Once the competition and the breeding processes were chugging along, new strategies were being created and the computer played one game after another with itself. I allowed it to run all night, and all day the next day, and all that week, searching for that good idea, that winning strategy that I could not have taught it even if I'd wanted to. Every once in a while, I would interrupt the search to play a game against the current best strategy evolved so far. At first, the randomly-chosen strategies were pretty terrible. After only a few hours, I found I could still beat the computer regularly and with little effort. After a day or two, it became noticeably more difficult to win, and I found I had to concentrate more carefully to avoid the strategic tricks pulled by the computer. After four days, the computer began to win regularly, and after about a week, I found I could no longer win even a single game against the computer program that I myself had created. Now let me assure you, that is a spooky feeling, to be outsmarted by one's own creation. It was definitely a Frankenstein moment for me.

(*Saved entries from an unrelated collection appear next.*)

-- ==== Sys2Proof/Machine/LoadStore.lean ====
section
/-! DEFINITION. Loads and stores (41_load_store.md): LDA, LDX, LDY, STA, STX, STY. -/

namespace Sys2Proof.Machine

/-- What one step of the machine answers. -/
abbrev Result := Host.Outcome State Fault Refusal

/-! ## Effects -/

/-- `A <- M; setNZ(A)` (R99). -/
def Cpu.opLda (m : Byte) (c : Cpu) : Cpu := ({ c with a := m } : Cpu).setNZ m

/-- `X <- M; setNZ(X)` (R100). -/
def Cpu.opLdx (m : Byte) (c : Cpu) : Cpu := ({ c with x := m } : Cpu).setNZ m

/-- `Y <- M; setNZ(Y)` (R101). -/
def Cpu.opLdy (m : Byte) (c : Cpu) : Cpu := ({ c with y := m } : Cpu).setNZ m

/-- The byte STA stores (R102). -/
def Cpu.opSta (c : Cpu) : Byte := c.a

/-- The byte STX stores (R103). -/
def Cpu.opStx (c : Cpu) : Byte := c.x

/-- The byte STY stores (R104). -/
def Cpu.opSty (c : Cpu) : Byte := c.y

/-! ## The instructions -/

/-- STA ($nn,X), 0x81 (R102). -/
def execStaIndX (zp : Byte) (s : State) : Result := .next (writeAt Cpu.opSta (locIndirectX zp s))

/-- STY $nn, 0x84 (R104). -/
def execStyZp (zp : Byte) (s : State) : Result := .next (writeAt Cpu.opSty (locZeropage zp s))

/-- STA $nn, 0x85 (R102). -/
def execStaZp (zp : Byte) (s : State) : Result := .next (writeAt Cpu.opSta (locZeropage zp s))

/-- STX $nn, 0x86 (R103). -/
def execStxZp (zp : Byte) (s : State) : Result := .next (writeAt Cpu.opStx (locZeropage zp s))

/-- STY $nnnn, 0x8C (R104). -/
def execStyAbs (addr : Word) (s : State) : Result := .next (writeAt Cpu.opSty (locAbsolute addr s))

/-- STA $nnnn, 0x8D (R102). -/
def execStaAbs (addr : Word) (s : State) : Result := .next (writeAt Cpu.opSta (locAbsolute addr s))

/-- STX $nnnn, 0x8E (R103). -/
def execStxAbs (addr : Word) (s : State) : Result := .next (writeAt Cpu.opStx (locAbsolute addr s))

/-- STA ($nn),Y, 0x91 (R102). -/
def execStaIndY (zp : Byte) (s : State) : Result := .next (writeAt Cpu.opSta (locIndirectY zp s))

/-- STY $nn,X, 0x94 (R104). -/
def execStyZpX (zp : Byte) (s : State) : Result := .next (writeAt Cpu.opSty (locZeropageIndexed .x zp s))

/-- STA $nn,X, 0x95 (R102). -/
def execStaZpX (zp : Byte) (s : State) : Result := .next (writeAt Cpu.opSta (locZeropageIndexed .x zp s))

/-- STX $nn,Y, 0x96 (R103). -/
def execStxZpY (zp : Byte) (s : State) : Result := .next (writeAt Cpu.opStx (locZeropageIndexed .y zp s))

/-- STA $nnnn,Y, 0x99 (R102). -/
def execStaAbsY (addr : Word) (s : State) : Result := .next (writeAt Cpu.opSta (locAbsoluteIndexed .y addr s))

/-- STA $nnnn,X, 0x9D (R102). -/
def execStaAbsX (addr : Word) (s : State) : Result := .next (writeAt Cpu.opSta (locAbsoluteIndexed .x addr s))

/-- LDY #$nn, 0xA0 (R101). -/
def execLdyImm (m : Byte) (s : State) : Result := .next (immediate Cpu.opLdy m s)

/-- LDA ($nn,X), 0xA1 (R99). -/
def execLdaIndX (zp : Byte) (s : State) : Result := .next (readAt Cpu.opLda (locIndirectX zp s))

/-- LDX #$nn, 0xA2 (R100). -/
def execLdxImm (m : Byte) (s : State) : Result := .next (immediate Cpu.opLdx m s)

/-- LDY $nn, 0xA4 (R101). -/
def execLdyZp (zp : Byte) (s : State) : Result := .next (readAt Cpu.opLdy (locZeropage zp s))

/-- LDA $nn, 0xA5 (R99). -/
def execLdaZp (zp : Byte) (s : State) : Result := .next (readAt Cpu.opLda (locZeropage zp s))

/-- LDX $nn, 0xA6 (R100). -/
def execLdxZp (zp : Byte) (s : State) : Result := .next (readAt Cpu.opLdx (locZeropage zp s))

/-- LDA #$nn, 0xA9 (R99). -/
def execLdaImm (m : Byte) (s : State) : Result := .next (immediate Cpu.opLda m s)

/-- LDY $nnnn, 0xAC (R101). -/
def execLdyAbs (addr : Word) (s : State) : Result := .next (readAt Cpu.opLdy (locAbsolute addr s))

/-- LDA $nnnn, 0xAD (R99). -/
def execLdaAbs (addr : Word) (s : State) : Result := .next (readAt Cpu.opLda (locAbsolute addr s))

/-- LDX $nnnn, 0xAE (R100). -/
def execLdxAbs (addr : Word) (s : State) : Result := .next (readAt Cpu.opLdx (locAbsolute addr s))

/-- LDA ($nn),Y, 0xB1 (R99). -/
def execLdaIndY (zp : Byte) (s : State) : Result := .next (readAt Cpu.opLda (locIndirectY zp s))

/-- LDY $nn,X, 0xB4 (R101). -/
def execLdyZpX (zp : Byte) (s : State) : Result := .next (readAt Cpu.opLdy (locZeropageIndexed .x zp s))

/-- LDA $nn,X, 0xB5 (R99). -/
def execLdaZpX (zp : Byte) (s : State) : Result := .next (readAt Cpu.opLda (locZeropageIndexed .x zp s))

/-- LDX $nn,Y, 0xB6 (R100). -/
def execLdxZpY (zp : Byte) (s : State) : Result := .next (readAt Cpu.opLdx (locZeropageIndexed .y zp s))

/-- LDA $nnnn,Y, 0xB9 (R99). -/
def execLdaAbsY (addr : Word) (s : State) : Result := .next (readAt Cpu.opLda (locAbsoluteIndexed .y addr s))

/-- LDY $nnnn,X, 0xBC (R101). -/
def execLdyAbsX (addr : Word) (s : State) : Result := .next (readAt Cpu.opLdy (locAbsoluteIndexed .x addr s))

/-- LDA $nnnn,X, 0xBD (R99). -/
def execLdaAbsX (addr : Word) (s : State) : Result := .next (readAt Cpu.opLda (locAbsoluteIndexed .x addr s))

/-- LDX $nnnn,Y, 0xBE (R100). -/
def execLdxAbsY (addr : Word) (s : State) : Result := .next (readAt Cpu.opLdx (locAbsoluteIndexed .y addr s))

end Sys2Proof.Machine
end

The type of search algorithm I used in the Othello game is known as a genetic algorithm (GA) because it mimics natural selection. GAs typically include most of the elements I've described above: a competition process, a breeding process that uses genetic operators like cross-over and mutation, and a fitness function or merit score. Randomness plays a vital role in the successful operation of any GA, but it isn't just a random search. Applying the fitness function to select competitors and breeding partners ensures the algorithm as a whole behaves as a kind of a algorithmic ratchet, always making progress toward a more fit population. Random variation together with deterministic filtering, survival of the fittest, is the hallmark of GA. Another common characteristic is the distinction between a genome and a phenome. In the Othello example, the genome was the Static Evaluation Vector, which resembles DNA in function. The phenome, the organism itself, is the rest of the game playing machinery — the mini-max tree search with optimizations and the codified rules that prevent the game making illegal moves.

And so you see, evolution exists. It is, as they say nowadays, a thing. I've touched it, implemented it, and watched it create things that surprised me. Evolution is not simply a random number generator, but rather an algorithm that systematically trolls the vast ocean of randomness to make steady progress in the direction of survivability. It is not just a way to create useful new ideas and individuals, it may be the only such algorithm we know of. And so it worries and frustrates me to see results like the recent Pew poll on the Public's View of Human Evolution that suggests more and more people do not believe that biological evolution is a thing.

To be sure, random mutation without the rational, mechanical ratcheting of natural selection would make no progress at all. The probability of producing something useful, or more useful, from such a coin flip process is unimaginably small. But randomness is the seed of creation, the origin of species. It is the essence of humanity and certainty its antithesis. When a man is entirely reduced to numbers, he ceases to be alive.